2. Koagulopati dan perdarahan
Pada bnayak penelitian telah dilaporkan bahwa pemberian HES dapat mengakibatkan
koagulopati dan perdarahan setelah cardiac surgery. Pada perbandingan antara HES dengan
albumin sebagai kontrol, diperoleh bahwa HES menyebabkan koagulopati dan perdarahan.
Dari satu penelitian NCT, diperoleh data bahwa ada peningkatan penggunaan blood product
yang signifikan setelah operasi pada pasien yang menerima HES sebagai plasma expander.
Pada penelitian MA of RCTs yang membandingkan HES dengan Albumin, diperoleh bahwa
terjadi peningkatan resiko pendarahan dan efek tersebut adalah sama antara HES dengan BM
kecil atau rendah. Pada perbandingan antara dextran dan albumin, dilaporkan adanya
penurunan jumlah platelet dan peningkatan pendarahan setelah cardiac surgery.
3. Pruritus
Pada satu penelitian, telah ada bukti mengenai terjadinya pruritus setelah pemberian dextran
pada beberapa pasien. Disamping dextran, pada 14 penelitian telah dilaporkan terjadinya
pruritus dengan total pasien 2598 (perlakuan 2173, kontrol 425), diperoleh data bahwa terjadi
peningkatan pruritus secara signifikan.
4. Renal failure
Pada ketiga koloid sintetik, telah dilaporkan adanya resiko renal impairment dan HES telah
menunjukkan adanya peningkatan sensitif marker yang menyebabkan kerusakan tubulus
ginjal. Pada satu penelitian RCT dengan pasien sepsis diperoleh bahwa pemberian HES
meningkatkan resiko terjadinya acute renal failure (ARF). Pada penelitian cohort dengan
pasien acute ischemic stroke, dilaporkan kejadian ARF sebesar 4.7% setelah pemberian
dextran.
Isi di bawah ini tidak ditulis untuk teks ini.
/-- The table entry of every instruction and event, collected. -/
theorem listed : (i : Instr) → Laws.Listed.Statement i
  | .nop f => Laws.Listed.nop f
  | .br f => Laws.Listed.br f
  | .brc f => Laws.Listed.brc f
  | .jmpi f => Laws.Listed.jmpi f
  | .brk f => Laws.Listed.brk f
  | .yldp f => Laws.Listed.yldp f
  | .exit f => Laws.Listed.exit f
  | .call f => Laws.Listed.call f
  | .calli f => Laws.Listed.calli f
  | .ret f => Laws.Listed.ret f
  | .pick f => Laws.Listed.pick f
  | .pick2 f => Laws.Listed.pick2 f
  | .save f => Laws.Listed.save f
  | .savem f => Laws.Listed.savem f
  | .frame f => Laws.Listed.frame f
  | .rjn f => Laws.Listed.rjn f
  | .setp f => Laws.Listed.setp f
  | .plop f => Laws.Listed.plop f
  | .p2v f => Laws.Listed.p2v f
  | .iadd f => Laws.Listed.iadd f
  | .isub f => Laws.Listed.isub f
  | .imul f => Laws.Listed.imul f
  | .imulh f => Laws.Listed.imulh f
  | .imad f => Laws.Listed.imad f
  | .imadw f => Laws.Listed.imadw f
  | .idivm f => Laws.Listed.idivm f
  | .imin f => Laws.Listed.imin f
  | .imax f => Laws.Listed.imax f
  | .iabs f => Laws.Listed.iabs f
  | .ineg f => Laws.Listed.ineg f
  | .iadds f => Laws.Listed.iadds f
  | .isubs f => Laws.Listed.isubs f
  | .and f => Laws.Listed.and f
  | .or f => Laws.Listed.or f
  | .xor f => Laws.Listed.xor f
  | .andn f => Laws.Listed.andn f
  | .not f => Laws.Listed.not f
  | .shl f => Laws.Listed.shl f
  | .shr f => Laws.Listed.shr f
  | .sar f => Laws.Listed.sar f
  | .funsh f => Laws.Listed.funsh f
  | .bfx f => Laws.Listed.bfx f
  | .bfi f => Laws.Listed.bfi f
  | .popc f => Laws.Listed.popc f
  | .clz f => Laws.Listed.clz f
  | .ctz f => Laws.Listed.ctz f
  | .brev f => Laws.Listed.brev f
  | .prmb f => Laws.Listed.prmb f
  | .icmp f => Laws.Listed.icmp f
  | .isel f => Laws.Listed.isel f
  | .iaddc f => Laws.Listed.iaddc f
  | .agen f => Laws.Listed.agen f
  | .iadd64 f => Laws.Listed.iadd64 f
  | .iext f => Laws.Listed.iext f
  | .idot4 f => Laws.Listed.idot4 f
  | .fadd f => Laws.Listed.fadd f
  | .fsub f => Laws.Listed.fsub f
  | .fmul f => Laws.Listed.fmul f
  | .ffma f => Laws.Listed.ffma f
  | .fmin f => Laws.Listed.fmin f
  | .fmax f => Laws.Listed.fmax f
  | .fcmp f => Laws.Listed.fcmp f
  | .fclass f => Laws.Listed.fclass f
  | .frnd f => Laws.Listed.frnd f
  | .fscale f => Laws.Listed.fscale f
  | .frcp f => Laws.Listed.frcp f
  | .frsq f => Laws.Listed.frsq f
  | .fsqrt f => Laws.Listed.fsqrt f
  | .fdiv f => Laws.Listed.fdiv f
  | .fex2 f => Laws.Listed.fex2 f
  | .flg2 f => Laws.Listed.flg2 f
  | .fsin f => Laws.Listed.fsin f
  | .fcos f => Laws.Listed.fcos f
  | .ftanh f => Laws.Listed.ftanh f
  | .fcvt f => Laws.Listed.fcvt f
  | .fcvti f => Laws.Listed.fcvti f
  | .icvtf f => Laws.Listed.icvtf f
  | .hadd2 f => Laws.Listed.hadd2 f
  | .hmul2 f => Laws.Listed.hmul2 f
  | .hfma2 f => Laws.Listed.hfma2 f
  | .hmin2 f => Laws.Listed.hmin2 f
  | .hmax2 f => Laws.Listed.hmax2 f
  | .qscl f => Laws.Listed.qscl f
  | .fpack f => Laws.Listed.fpack f
  | .funpk f => Laws.Listed.funpk f
  | .qswp f => Laws.Listed.qswp f
  | .qbc f => Laws.Listed.qbc f
  | .shfl f => Laws.Listed.shfl f
  | .vote f => Laws.Listed.vote f
  | .redv f => Laws.Listed.redv f
  | .scan f => Laws.Listed.scan f
  | .matchLanes f => Laws.Listed.matchLanes f
  | .xsend f => Laws.Listed.xsend f
  | .xrecv f => Laws.Listed.xrecv f
  | .rdlane f => Laws.Listed.rdlane f
  | .wrlane f => Laws.Listed.wrlane f
  | .sadd f => Laws.Listed.sadd f
  | .ssub f => Laws.Listed.ssub f
  | .smul f => Laws.Listed.smul f
  | .sand f => Laws.Listed.sand f
  | .sor f => Laws.Listed.sor f
  | .sxor f => Laws.Listed.sxor f
  | .sshl f => Laws.Listed.sshl f
  | .sshr f => Laws.Listed.sshr f
  | .ssar f => Laws.Listed.ssar f
  | .smin f => Laws.Listed.smin f
  | .smax f => Laws.Listed.smax f
  | .scmp f => Laws.Listed.scmp f
  | .ssel f => Laws.Listed.ssel f
  | .smovk f => Laws.Listed.smovk f
  | .smovi f => Laws.Listed.smovi f
  | .sld f => Laws.Listed.sld f
  | .sst f => Laws.Listed.sst f
  | .spopc f => Laws.Listed.spopc f
  | .sclz f => Laws.Listed.sclz f
  | .smovs f => Laws.Listed.smovs f
  | .sbfx f => Laws.Listed.sbfx f
  | .ld f => Laws.Listed.ld f
  | .st f => Laws.Listed.st f
  | .ldl f => Laws.Listed.ldl f
  | .stl f => Laws.Listed.stl f
  | .atom f => Laws.Listed.atom f
  | .acas f => Laws.Listed.acas f
  | .fence f => Laws.Listed.fence f
  | .pref f => Laws.Listed.pref f
  | .spres f => Laws.Listed.spres f
  | .invl f => Laws.Listed.invl f
  | .cpy f => Laws.Listed.cpy f
  | .cpyg f => Laws.Listed.cpyg f
  | .cpys f => Laws.Listed.cpys f
  | .cmt f => Laws.Listed.cmt f
  | .waitt f => Laws.Listed.waitt f
  | .tlrd f => Laws.Listed.tlrd f
  | .bar f => Laws.Listed.bar f
  | .barc f => Laws.Listed.barc f
  | .arv f => Laws.Listed.arv f
  | .wph f => Laws.Listed.wph f
  | .yield f => Laws.Listed.yield f
  | .btake f => Laws.Listed.btake f
  | .bpass f => Laws.Listed.bpass f
  | .mms f => Laws.Listed.mms f
  | .mml f => Laws.Listed.mml f
  | .aclr f => Laws.Listed.aclr f
  | .ald f => Laws.Listed.ald f
  | .adrn f => Laws.Listed.adrn f
  | .adrv f => Laws.Listed.adrv f
  | .talloc f => Laws.Listed.talloc f
  | .tfree f => Laws.Listed.tfree f
  | .mcnt f => Laws.Listed.mcnt f
  | .mcntl f => Laws.Listed.mcntl f
  | .mmrg f => Laws.Listed.mmrg f
  | .cntz f => Laws.Listed.cntz f
  | .bfly f => Laws.Listed.bfly f
  | .bflyp f => Laws.Listed.bflyp f
  | .twg f => Laws.Listed.twg f
  | .enq f => Laws.Listed.enq f
  | .enqd f => Laws.Listed.enqd f
  | .deq f => Laws.Listed.deq f
  | .dcadd f => Laws.Listed.dcadd f
  | .dcrd f => Laws.Listed.dcrd f
  | .fres f => Laws.Listed.fres f
  | .fjoin f => Laws.Listed.fjoin f
  | .fget f => Laws.Listed.fget f
  | .nextch f => Laws.Listed.nextch f
  | .tinfo f => Laws.Listed.tinfo f
  | .trap f => Laws.Listed.trap f
  | .bpt f => Laws.Listed.bpt f
  | .tret f => Laws.Listed.tret f
  | .csrr f => Laws.Listed.csrr f
  | .csrw f => Laws.Listed.csrw f
  | .time f => Laws.Listed.time f
  | .ctrrd f => Laws.Listed.ctrrd f
  | .ctrcfg f => Laws.Listed.ctrcfg f
  | .flags f => Laws.Listed.flags f
  | .flclr f => Laws.Listed.flclr f
  | .missDataReturn core slot id => Laws.Listed.missDataReturn core slot id
  | .storeQueueDrain core slot => Laws.Listed.storeQueueDrain core slot
  | .pageWalk part die => Laws.Listed.pageWalk part die
  | .accessReplay core slot => Laws.Listed.accessReplay core slot
  | .icacheFill core slot bundle => Laws.Listed.icacheFill core slot bundle
  | .bundleRefetch core slot => Laws.Listed.bundleRefetch core slot
  | .cardParse vf q => Laws.Listed.cardParse vf q
  | .fenceConditionMet vf q => Laws.Listed.fenceConditionMet vf q
  | .dealChunk part => Laws.Listed.dealChunk part
  | .stealChunk core => Laws.Listed.stealChunk core
  | .workgroupStart core => Laws.Listed.workgroupStart core
  | .jobComplete job => Laws.Listed.jobComplete job
  | .copyPiece core cmd write row ofs => Laws.Listed.copyPiece core cmd write row ofs
  | .copyComplete core cmd => Laws.Listed.copyComplete core cmd
  | .engineCommandStart core cmd early => Laws.Listed.engineCommandStart core cmd early
  | .engineCommandComplete core cmd => Laws.Listed.engineCommandComplete core cmd
  | .adrvDrain core cmd => Laws.Listed.adrvDrain core cmd
  | .schedulerSwap core act => Laws.Listed.schedulerSwap core act
  | .forcedSwap core => Laws.Listed.forcedSwap core
  | .freeSlotFill core => Laws.Listed.freeSlotFill core
  | .gatingEntry core => Laws.Listed.gatingEntry core
  | .gatingHoldoffExpire core => Laws.Listed.gatingHoldoffExpire core
  | .gatingExitDone core => Laws.Listed.gatingExitDone core
  | .preemptReq vf => Laws.Listed.preemptReq vf
  | .groupPreemptStop core slot => Laws.Listed.groupPreemptStop core slot
  | .preemptTimeout core slot => Laws.Listed.preemptTimeout core slot
  | .preemptResume vf => Laws.Listed.preemptResume vf
  | .groupResume core slot => Laws.Listed.groupResume core slot
  | .rowClaimComplete core => Laws.Listed.rowClaimComplete core
  | .tileSpill core tile => Laws.Listed.tileSpill core tile
  | .quantumExpire part => Laws.Listed.quantumExpire part
  | .groupRetire core slot => Laws.Listed.groupRetire core slot
  | .groupTerminate core slot => Laws.Listed.groupTerminate core slot
  | .engineFaultDelivery core slot => Laws.Listed.engineFaultDelivery core slot
  | .debugHalt vf gid => Laws.Listed.debugHalt vf gid
  | .debugStep vf gid => Laws.Listed.debugStep vf gid
  | .debugFocus vf gid lane => Laws.Listed.debugFocus vf gid lane
  | .debugUnfocus vf gid => Laws.Listed.debugUnfocus vf gid
  | .debugRun vf gid => Laws.Listed.debugRun vf gid
  | .debugDump vf gid => Laws.Listed.debugDump vf gid
  | .instructionSample core act => Laws.Listed.instructionSample core act
  | .jobQueueDoorbell vf q p => Laws.Listed.jobQueueDoorbell vf q p
  | .queueEnWrite vf data q value => Laws.Listed.queueEnWrite vf data q value
  | .faultResume fn seq => Laws.Listed.faultResume fn seq
  | .fqconsWrite fn value => Laws.Listed.fqconsWrite fn value
  | .biasFlipToDevice vf page => Laws.Listed.biasFlipToDevice vf page
  | .biasFlipToHost vf page => Laws.Listed.biasFlipToHost vf page
  | .biasFlipComplete vf => Laws.Listed.biasFlipComplete vf
  | .tlbInvalidateRange vf va => Laws.Listed.tlbInvalidateRange vf va
  | .tlbInvalidateAll vf => Laws.Listed.tlbInvalidateAll vf
  | .stage2Invalidate vf => Laws.Listed.stage2Invalidate vf
  | .invalidationComplete vf stage2 => Laws.Listed.invalidationComplete vf stage2
  | .placementWrite die ofs value => Laws.Listed.placementWrite die ofs value
  | .vfbindWrite vf value => Laws.Listed.vfbindWrite vf value
  | .policySubmit value => Laws.Listed.policySubmit value
  | .policyVerifyDone part => Laws.Listed.policyVerifyDone part
  | .policyTeardown part => Laws.Listed.policyTeardown part
  | .quoteRequest value => Laws.Listed.quoteRequest value
  | .quoteComplete => Laws.Listed.quoteComplete
  | .latencyMonitorConfig vf q value => Laws.Listed.latencyMonitorConfig vf q value
  | .logOvfClear vf => Laws.Listed.logOvfClear vf
  | .halfReadLow path vf ofs => Laws.Listed.halfReadLow path vf ofs
  | .halfReadHigh path vf ofs => Laws.Listed.halfReadHigh path vf ofs
  | .warmStart => Laws.Listed.warmStart
  | .registerWrite fn ofs value => Laws.Listed.registerWrite fn ofs value
  | .coldStart => Laws.Listed.coldStart
  | .pcieReset => Laws.Listed.pcieReset
  | .softError die correctable pa => Laws.Listed.softError die correctable pa
  | .hostMemAccess write pa bytes => Laws.Listed.hostMemAccess write pa bytes
  | .remoteFrameReceive frame => Laws.Listed.remoteFrameReceive frame
  | .osierRetransmit frame => Laws.Listed.osierRetransmit frame
  | .osierPortFail port => Laws.Listed.osierPortFail port
  | .droopDetect core => Laws.Listed.droopDetect core
  | .clockReturnStep core => Laws.Listed.clockReturnStep core
  | .powerCapStep watts => Laws.Listed.powerCapStep watts
  | .thermalThrottle die tenths => Laws.Listed.thermalThrottle die tenths
  | .thermalShutdown die tenths => Laws.Listed.thermalShutdown die tenths
  | .sagEnd core => Laws.Listed.sagEnd core
  | .powerLoss => Laws.Listed.powerLoss
  | .osierPortEnable port enable => Laws.Listed.osierPortEnable port enable
  | .osierPortUp port => Laws.Listed.osierPortUp port
  | .spilledLineArrival core wg line => Laws.Listed.spilledLineArrival core wg line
Pada satu penelitian yang membandingkan albumin dengan gelatin setelah cardiac
surgery, terjadi peningkatan serum kreatinin oleh gelatin.
5. Hepatic dysfunction

Pada penelitian baru-baru ini, diperoleh data bahwa setelah pemberian HES, terjadi deposisi
HES pada sel kupffer hati yang menyebabkan gangguan liver. Pada penelitian lain yang
membandingkan HES dengan albumin juga disebutkan adanya peningkatan enzim liver
selama dan setelah cardiac surgery.
6. Deposit pada jaringan
HES dilaporkan dapat terdeposit pada berbagai macam jaringan tubuh seperti kulit, liver,
otot, spleen, usus, tropoblast dan placental stroma. Resiko terjadinya akumulasi HES adalah
jika diberikan dalam jangka waktu yang panjang (54 bulan) dan kadang disertai pruritus.
Pada satu penelitian NCT, dilaporkan adanya akumulasi dextran pada organ tubuh pada
pasien yang mengalami hemodialisis dalam jangka waktu yang lama.